Segment Start: The records

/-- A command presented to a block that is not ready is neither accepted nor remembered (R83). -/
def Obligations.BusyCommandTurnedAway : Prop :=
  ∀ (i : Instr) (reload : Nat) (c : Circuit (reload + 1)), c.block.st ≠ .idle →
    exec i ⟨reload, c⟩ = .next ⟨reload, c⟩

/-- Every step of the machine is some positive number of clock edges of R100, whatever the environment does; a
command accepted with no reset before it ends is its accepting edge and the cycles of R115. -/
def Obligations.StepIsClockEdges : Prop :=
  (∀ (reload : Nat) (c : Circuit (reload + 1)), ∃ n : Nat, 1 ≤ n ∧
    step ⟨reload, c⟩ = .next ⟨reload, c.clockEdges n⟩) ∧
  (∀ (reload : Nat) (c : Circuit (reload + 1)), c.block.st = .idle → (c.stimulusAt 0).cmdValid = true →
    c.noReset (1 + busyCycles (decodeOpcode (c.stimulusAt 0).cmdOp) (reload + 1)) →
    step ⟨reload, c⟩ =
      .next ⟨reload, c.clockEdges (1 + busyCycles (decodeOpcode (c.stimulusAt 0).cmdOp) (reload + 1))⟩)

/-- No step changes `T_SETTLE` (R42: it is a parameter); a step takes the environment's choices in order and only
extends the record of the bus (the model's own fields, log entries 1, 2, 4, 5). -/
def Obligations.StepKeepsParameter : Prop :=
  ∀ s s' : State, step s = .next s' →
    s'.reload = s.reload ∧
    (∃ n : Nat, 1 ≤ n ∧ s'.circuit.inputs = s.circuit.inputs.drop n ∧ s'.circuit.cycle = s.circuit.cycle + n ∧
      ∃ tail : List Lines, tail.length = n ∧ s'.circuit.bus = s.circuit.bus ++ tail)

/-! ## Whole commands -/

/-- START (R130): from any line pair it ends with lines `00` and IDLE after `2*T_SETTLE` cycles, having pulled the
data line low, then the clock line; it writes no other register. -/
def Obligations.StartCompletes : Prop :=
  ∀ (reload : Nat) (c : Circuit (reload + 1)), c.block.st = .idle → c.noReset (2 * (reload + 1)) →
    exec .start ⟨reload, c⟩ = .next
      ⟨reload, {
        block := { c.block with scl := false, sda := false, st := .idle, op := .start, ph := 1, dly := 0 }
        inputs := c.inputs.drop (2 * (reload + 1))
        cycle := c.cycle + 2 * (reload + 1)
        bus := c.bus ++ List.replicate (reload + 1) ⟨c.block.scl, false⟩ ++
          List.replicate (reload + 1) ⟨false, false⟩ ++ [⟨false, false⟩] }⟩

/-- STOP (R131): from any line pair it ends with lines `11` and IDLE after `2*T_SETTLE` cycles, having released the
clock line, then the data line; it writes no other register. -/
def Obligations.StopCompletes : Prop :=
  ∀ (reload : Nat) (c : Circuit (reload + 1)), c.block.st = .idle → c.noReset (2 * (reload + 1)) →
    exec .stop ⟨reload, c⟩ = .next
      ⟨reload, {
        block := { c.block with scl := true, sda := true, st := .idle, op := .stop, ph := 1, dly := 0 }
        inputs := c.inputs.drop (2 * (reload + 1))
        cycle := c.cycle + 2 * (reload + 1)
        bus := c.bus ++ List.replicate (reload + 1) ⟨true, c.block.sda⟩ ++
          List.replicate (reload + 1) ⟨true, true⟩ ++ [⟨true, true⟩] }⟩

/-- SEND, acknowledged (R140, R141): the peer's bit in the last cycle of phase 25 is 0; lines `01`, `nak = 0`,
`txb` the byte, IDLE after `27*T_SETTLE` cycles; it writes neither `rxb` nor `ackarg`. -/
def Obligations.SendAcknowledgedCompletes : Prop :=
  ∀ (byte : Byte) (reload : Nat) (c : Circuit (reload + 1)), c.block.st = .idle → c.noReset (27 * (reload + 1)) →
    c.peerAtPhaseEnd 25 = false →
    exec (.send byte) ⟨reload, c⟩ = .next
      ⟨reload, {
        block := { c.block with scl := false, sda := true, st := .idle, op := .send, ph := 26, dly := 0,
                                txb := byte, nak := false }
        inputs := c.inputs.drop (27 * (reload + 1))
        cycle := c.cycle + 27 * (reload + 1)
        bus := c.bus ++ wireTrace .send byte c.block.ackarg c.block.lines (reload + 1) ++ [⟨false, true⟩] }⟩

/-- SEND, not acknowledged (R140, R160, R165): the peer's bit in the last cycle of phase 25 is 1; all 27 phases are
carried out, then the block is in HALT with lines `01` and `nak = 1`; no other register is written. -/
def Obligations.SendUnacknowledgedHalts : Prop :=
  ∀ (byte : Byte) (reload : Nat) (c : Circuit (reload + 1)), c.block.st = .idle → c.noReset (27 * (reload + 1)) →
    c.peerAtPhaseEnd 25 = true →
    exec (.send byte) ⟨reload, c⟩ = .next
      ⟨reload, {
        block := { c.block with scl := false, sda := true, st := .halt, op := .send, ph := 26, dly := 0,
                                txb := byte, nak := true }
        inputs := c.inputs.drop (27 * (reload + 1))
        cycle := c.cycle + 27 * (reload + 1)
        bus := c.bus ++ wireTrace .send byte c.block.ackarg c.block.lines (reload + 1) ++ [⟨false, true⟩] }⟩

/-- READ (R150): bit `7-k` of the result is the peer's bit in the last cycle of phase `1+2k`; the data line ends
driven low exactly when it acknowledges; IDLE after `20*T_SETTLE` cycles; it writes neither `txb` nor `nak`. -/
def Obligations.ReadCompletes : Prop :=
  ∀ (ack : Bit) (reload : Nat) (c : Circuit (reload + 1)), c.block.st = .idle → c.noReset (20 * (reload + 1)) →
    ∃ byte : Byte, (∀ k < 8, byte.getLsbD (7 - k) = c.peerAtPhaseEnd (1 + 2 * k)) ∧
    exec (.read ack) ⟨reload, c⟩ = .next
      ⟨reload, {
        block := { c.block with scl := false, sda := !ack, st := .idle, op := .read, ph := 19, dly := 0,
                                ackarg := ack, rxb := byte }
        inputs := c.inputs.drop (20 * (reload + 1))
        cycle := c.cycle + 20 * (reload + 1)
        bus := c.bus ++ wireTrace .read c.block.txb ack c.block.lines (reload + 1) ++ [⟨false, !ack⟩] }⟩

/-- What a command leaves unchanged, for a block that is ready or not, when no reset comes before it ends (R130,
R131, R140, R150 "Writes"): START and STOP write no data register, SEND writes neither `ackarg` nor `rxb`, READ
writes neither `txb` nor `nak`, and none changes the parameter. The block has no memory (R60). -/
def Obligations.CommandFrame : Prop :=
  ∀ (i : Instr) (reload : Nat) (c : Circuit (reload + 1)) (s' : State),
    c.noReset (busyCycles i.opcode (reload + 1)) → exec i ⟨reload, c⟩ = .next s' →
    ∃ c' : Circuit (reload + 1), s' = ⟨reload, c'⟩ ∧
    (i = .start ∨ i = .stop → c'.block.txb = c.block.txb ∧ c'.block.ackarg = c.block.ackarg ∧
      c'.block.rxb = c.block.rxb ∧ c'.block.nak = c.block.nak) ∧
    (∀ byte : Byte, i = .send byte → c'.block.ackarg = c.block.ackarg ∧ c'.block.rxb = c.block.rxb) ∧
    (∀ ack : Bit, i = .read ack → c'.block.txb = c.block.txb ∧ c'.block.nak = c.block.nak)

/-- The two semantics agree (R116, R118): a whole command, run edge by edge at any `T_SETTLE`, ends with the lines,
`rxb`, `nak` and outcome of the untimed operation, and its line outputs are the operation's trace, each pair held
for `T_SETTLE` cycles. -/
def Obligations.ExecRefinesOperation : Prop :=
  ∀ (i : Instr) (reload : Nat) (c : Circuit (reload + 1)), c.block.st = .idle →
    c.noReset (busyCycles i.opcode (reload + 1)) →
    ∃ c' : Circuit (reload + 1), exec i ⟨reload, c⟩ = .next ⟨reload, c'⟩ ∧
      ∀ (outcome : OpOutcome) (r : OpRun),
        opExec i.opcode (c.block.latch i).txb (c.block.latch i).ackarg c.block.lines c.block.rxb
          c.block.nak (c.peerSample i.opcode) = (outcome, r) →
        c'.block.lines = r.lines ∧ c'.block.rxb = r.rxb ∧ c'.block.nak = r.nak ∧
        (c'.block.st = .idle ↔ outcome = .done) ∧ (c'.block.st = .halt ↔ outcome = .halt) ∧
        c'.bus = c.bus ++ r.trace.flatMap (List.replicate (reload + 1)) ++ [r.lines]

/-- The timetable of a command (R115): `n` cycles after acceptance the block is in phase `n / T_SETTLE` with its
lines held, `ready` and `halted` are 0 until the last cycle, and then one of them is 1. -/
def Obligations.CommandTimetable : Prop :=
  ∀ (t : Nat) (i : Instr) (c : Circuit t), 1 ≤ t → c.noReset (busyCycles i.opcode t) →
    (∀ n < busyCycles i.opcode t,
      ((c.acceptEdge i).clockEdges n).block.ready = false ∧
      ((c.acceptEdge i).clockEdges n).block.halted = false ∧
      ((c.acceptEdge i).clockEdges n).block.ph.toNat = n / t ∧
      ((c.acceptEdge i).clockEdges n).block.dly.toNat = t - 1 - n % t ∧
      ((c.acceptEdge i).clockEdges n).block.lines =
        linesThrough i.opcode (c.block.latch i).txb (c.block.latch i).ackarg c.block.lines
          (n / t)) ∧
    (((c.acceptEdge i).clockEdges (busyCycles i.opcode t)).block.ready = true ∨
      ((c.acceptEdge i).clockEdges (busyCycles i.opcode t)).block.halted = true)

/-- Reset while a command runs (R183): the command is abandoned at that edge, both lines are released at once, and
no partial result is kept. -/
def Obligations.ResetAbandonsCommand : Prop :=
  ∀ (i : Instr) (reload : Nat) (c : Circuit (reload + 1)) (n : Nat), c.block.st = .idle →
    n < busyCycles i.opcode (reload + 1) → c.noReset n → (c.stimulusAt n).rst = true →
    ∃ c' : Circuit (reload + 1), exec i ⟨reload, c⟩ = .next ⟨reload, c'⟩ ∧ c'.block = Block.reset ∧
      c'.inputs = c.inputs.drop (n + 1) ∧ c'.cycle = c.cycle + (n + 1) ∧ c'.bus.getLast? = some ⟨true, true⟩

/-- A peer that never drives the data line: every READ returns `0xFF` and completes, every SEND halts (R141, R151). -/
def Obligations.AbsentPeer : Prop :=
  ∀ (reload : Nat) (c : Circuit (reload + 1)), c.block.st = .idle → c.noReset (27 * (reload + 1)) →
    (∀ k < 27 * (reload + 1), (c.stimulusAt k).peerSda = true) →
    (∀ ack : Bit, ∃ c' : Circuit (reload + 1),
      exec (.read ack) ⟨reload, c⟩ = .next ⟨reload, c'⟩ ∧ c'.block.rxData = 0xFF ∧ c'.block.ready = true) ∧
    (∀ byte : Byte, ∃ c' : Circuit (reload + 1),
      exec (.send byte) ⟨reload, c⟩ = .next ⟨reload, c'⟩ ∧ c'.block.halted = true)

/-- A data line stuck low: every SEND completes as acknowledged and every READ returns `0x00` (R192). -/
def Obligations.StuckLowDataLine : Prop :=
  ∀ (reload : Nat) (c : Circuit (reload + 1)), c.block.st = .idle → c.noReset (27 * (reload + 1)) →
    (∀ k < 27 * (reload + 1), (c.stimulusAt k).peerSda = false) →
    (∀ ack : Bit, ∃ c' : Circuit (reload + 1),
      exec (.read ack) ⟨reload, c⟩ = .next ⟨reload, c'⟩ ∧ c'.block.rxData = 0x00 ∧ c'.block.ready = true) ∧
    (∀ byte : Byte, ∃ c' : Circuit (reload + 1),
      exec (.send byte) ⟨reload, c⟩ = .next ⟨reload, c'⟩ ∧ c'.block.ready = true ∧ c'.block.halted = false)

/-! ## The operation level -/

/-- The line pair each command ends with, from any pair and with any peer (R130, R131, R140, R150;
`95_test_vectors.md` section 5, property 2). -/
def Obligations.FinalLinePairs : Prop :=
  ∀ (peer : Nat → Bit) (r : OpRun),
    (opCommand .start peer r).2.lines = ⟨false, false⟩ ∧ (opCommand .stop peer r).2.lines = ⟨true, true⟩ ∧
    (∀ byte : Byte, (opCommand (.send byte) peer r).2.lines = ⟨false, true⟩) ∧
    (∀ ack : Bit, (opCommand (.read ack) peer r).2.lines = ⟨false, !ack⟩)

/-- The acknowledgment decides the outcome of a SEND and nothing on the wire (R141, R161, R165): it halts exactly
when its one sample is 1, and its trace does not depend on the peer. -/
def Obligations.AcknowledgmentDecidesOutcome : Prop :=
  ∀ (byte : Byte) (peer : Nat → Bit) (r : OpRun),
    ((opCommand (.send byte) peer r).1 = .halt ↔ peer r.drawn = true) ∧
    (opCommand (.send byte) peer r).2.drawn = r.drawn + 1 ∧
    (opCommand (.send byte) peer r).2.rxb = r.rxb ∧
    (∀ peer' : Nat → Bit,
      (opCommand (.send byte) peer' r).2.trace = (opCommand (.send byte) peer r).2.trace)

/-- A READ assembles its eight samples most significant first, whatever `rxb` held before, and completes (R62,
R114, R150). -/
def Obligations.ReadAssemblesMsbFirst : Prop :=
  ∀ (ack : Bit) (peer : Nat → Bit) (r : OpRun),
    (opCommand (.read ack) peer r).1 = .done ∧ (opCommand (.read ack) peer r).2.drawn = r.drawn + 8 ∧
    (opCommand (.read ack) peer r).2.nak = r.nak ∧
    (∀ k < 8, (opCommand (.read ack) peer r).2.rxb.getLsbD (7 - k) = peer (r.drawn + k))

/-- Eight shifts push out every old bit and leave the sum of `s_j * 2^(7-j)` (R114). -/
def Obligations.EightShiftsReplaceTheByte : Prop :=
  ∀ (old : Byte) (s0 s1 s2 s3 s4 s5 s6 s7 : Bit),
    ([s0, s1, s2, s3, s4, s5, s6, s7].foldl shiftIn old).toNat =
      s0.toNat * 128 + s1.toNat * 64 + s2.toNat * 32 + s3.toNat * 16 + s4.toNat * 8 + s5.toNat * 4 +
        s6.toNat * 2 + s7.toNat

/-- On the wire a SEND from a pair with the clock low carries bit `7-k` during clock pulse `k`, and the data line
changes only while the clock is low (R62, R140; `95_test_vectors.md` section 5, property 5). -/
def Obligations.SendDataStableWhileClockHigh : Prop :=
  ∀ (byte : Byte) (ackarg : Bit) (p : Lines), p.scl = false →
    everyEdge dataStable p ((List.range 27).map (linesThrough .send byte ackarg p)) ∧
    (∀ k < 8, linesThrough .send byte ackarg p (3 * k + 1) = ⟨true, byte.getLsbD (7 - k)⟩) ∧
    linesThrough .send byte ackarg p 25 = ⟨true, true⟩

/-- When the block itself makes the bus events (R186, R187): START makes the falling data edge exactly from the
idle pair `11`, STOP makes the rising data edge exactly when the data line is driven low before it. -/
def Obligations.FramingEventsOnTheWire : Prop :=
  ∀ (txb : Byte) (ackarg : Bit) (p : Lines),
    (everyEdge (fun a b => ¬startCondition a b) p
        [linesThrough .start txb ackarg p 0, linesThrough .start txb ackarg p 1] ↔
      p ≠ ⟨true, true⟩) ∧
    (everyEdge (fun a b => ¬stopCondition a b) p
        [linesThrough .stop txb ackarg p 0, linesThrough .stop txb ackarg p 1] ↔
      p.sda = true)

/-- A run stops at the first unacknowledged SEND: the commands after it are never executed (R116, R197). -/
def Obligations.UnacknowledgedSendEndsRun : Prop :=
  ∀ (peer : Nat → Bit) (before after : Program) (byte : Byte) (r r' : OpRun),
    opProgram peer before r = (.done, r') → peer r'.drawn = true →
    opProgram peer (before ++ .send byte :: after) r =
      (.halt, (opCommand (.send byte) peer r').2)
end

Segment End: The records

* [Prompt]
Everything from the first line of the entries above through the line with "command accepted with" is to be reproduced exactly, and nothing else.

* [Written response]
/-- A command presented to a block that is not ready is neither accepted nor remembered (R83). -/
def Obligations.BusyCommandTurnedAway : Prop :=
  ∀ (i : Instr) (reload : Nat) (c : Circuit (reload + 1)), c.block.st ≠ .idle →
    exec i ⟨reload, c⟩ = .next ⟨reload, c⟩

/-- Every step of the machine is some positive number of clock edges of R100, whatever the environment does; a
command accepted with no reset before it ends is its accepting edge and the cycles of R115. -/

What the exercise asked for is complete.